Read a book. The final suggested resolution to start the year is: read a book! There are several books that provide sound advice about how to be a more self-aware and effective investor. Daniel Kahneman was awarded a Nobel Prize in 2002 for findings that challenged assumptions of human rationality prevailing in modern economic theory. Kahneman’s Thinking, Fast and Slow summarizes decades of research and explains patterns of thinking that influence decision-making. Investor and Columbia Business School adjunct professor Michael Mauboussin has done considerable work on behavioral finance and on assessment of success and failure in investing. Mauboussin’s The Success Equation: Untangling Skill and Luck in Business, Sports, and Investing provides insight into the role that both skill and luck may play in investment success and how to better distinguish between the two. A third book is about private equity, which has been among the best performing segments of the market for many years. For a primer on what can go wrong in private equity, Bryan Burrough and John Helyar’s Barbarians at the Gate is an entertaining but cautionary chronicle of a deal gone wrong in a spectacular manner.

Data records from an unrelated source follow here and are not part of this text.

theorem State.settle_eq_settled (s : State) (sl : Slot) (w : Walk) :
    s.settle sl w = (s.settled sl w).leaveRollback := by
  obtain ⟨waq, m, a, v, hopen⟩ := s.reopened_frame w
  obtain ⟨waq', m', a', v', hgate⟩ := (s.reopened w).endRollbackGate_frame sl
  rw [State.settle_eq, State.completeIf_eq, State.recordedDone, State.settled, State.rollbackEnded, hgate, hopen]
  rfl

/-- The undecided writes are decided again as the rollback settles (R12, R127). -/
theorem State.settle_redecided (hm : s.epoch.mode = .journaling) (hn : (s.waq.map WaqEntry.key).Nodup) (sl : Slot)
    (w : Walk) : Redecided s (s.settle sl w).closeStep := by
  have hopen : s.Redeciding (s.reopened w) :=
    (State.epochOpen_redeciding (s := s) (y := s.rewound w) hm rfl rfl hn).congr rfl rfl rfl rfl rfl rfl rfl
  have hended : s.Redeciding (s.settled sl w) := (hopen.endRollbackGate sl).congr rfl rfl rfl rfl rfl rfl rfl
  obtain ⟨-, hframe⟩ := State.leaveRollback_frees hended.mode
  rw [State.settle_eq_settled]
  have hleft : s.Redeciding (s.settled sl w).leaveRollback :=
    hended.marked (p := (s.settled sl w).leaveRollback.ops.slot = none) (by rw [hframe]) (by rw [hframe])
      (by rw [hframe]) (by rw [hframe]) (by rw [hframe]) (by rw [hframe]) (by rw [hframe])
  exact hleft.closeStep

/-- What a settle leaves (R127, R128). -/
theorem State.settle_settled {c : Checkpoint} (hm : s.epoch.mode = .journaling) (htable : s.TableOk)
    (hc : c ∈ s.epoch.table) (he : c.epoch = w.targetEpoch) (hst : c.start = w.targetStart) :
    Settled s (s.settle sl w).closeStep sl w s.recovery.restored := by
  obtain ⟨waq, m, a, v, hopen⟩ := s.reopened_frame w
  have hm' : (s.reopened w).epoch.mode = .journaling := by rw [hopen]; exact hm
  obtain ⟨t, ht, hfreed, habort, -, -, hparked, hframe⟩ := State.rollbackEnded_leaves (sl := sl) hm'
    s.timer.loaded.countdown s.settledRecord
    (s.mailbox.completed sl.command .done .none (recoveryFields s.settledRecord))
    (((s.reopened w).endRollbackGate sl).events.offers (s.epoch.counter + 1) (s.settledReports sl w))
    (if sl.command then false else s.ops.abortPending)
  have hrun : (s.settle sl w).closeStep = t := by
    rw [State.settle_eq_settled]
    exact ht
  obtain ⟨l, -, hev⟩ := (s.rewound w).epochOpen_refuses
  obtain ⟨l', -, hev'⟩ := (s.reopened w).endRollbackGate_refuses sl
  have hredecided (hn : (s.waq.map WaqEntry.key).Nodup) : Redecided s t := hrun ▸ State.settle_redecided hm hn sl w
  rw [hrun]
  have hok : Machine.TableOk s.journal.depth (s.epoch.counter + 1) s.journal.tail w.targetStart
      (settleTable w.targetEpoch (s.epoch.counter + 1) w.targetStart s.epoch.table) := by
    rw [← he, ← hst]
    exact htable.settle hc
  have hgate : gateAfterRollback (s.reopened w) sl = gateAfterRollback s sl := by
    rw [hopen]
    rfl
  have hopens : opensAtLeave (s.reopened w) sl = opensAtLeave s sl := by
    rw [hopen]
    rfl
  have hreports : openingReports (s.reopened w) sl (s.reopened w).epoch.counter =
      openingReports s sl (s.epoch.counter + 1) := by
    rw [hopen]
    rfl
  have hev : (s.reopened w).events =
      s.events.offers (s.epoch.counter + 1) (l.map (writeRefusal (s.epoch.counter + 1))) := hev
  have hcounter : (s.reopened w).epoch.counter = s.epoch.counter + 1 := by
    rw [hopen]
    rfl
  have hevents : t.events = s.events.offers (s.epoch.counter + 1)
      ((l ++ l').map (writeRefusal (s.epoch.counter + 1)) ++ s.settledReports sl w ++
        openingReports s sl (s.epoch.counter + 1)) := by
    rw [hframe]
    simp only
    rw [hreports, hev', hcounter, hev, List.map_append]
    simp only [Events.offers_append]
  have howed : (s.reopened w).ops.owed = { s.ops.owed with timer := false } := by rw [hopen]
  rw [hgate, hopens, howed] at hfreed
  rw [hopen] at hframe hparked
  refine ⟨?_, ?_, ?_, ?_, ?_, ?_, hredecided, ?_, habort, hparked, ?_, ?_,
    ⟨(l ++ l').map (writeRefusal (s.epoch.counter + 1)), ?_, ?_⟩, ?_⟩
  · rw [hframe]
    rfl
  · rw [hframe]
    exact hok
  · rw [hframe]
    rfl
  · rw [hframe]
  · rw [hframe]
  · rw [hframe]
  · refine hfreed.congr ?_ ?_ rfl rfl rfl rfl
    · rw [hframe, hopen]
    · rw [hopen]
  · rw [hframe]
    rfl
  · rw [hframe]
  · intro x hx
    obtain ⟨y, -, rfl⟩ := List.mem_map.mp hx
    rfl
  · exact hevents
  · rw [hframe]
    exact ⟨rfl, rfl, rfl, rfl, rfl, rfl, rfl⟩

Staying on track with resolutions is easier said than done. The likelihood of staying on track is higher for people who make themselves accountable for their resolutions. Sharing resolutions with colleagues or friends is one way to keep on track. The risk of embarrassment can be a powerful motivator! It helps to put resolutions in writing and keep them in a visible place as a constant reminder. Establishing some sort of reward system can also be helpful — meaningful accountability for success or failure can provide the incentive to stick with difficult behavioral changes. Making and sticking to New Year’s resolutions may not guarantee investment success but is likely to increase the likelihood of long-term success.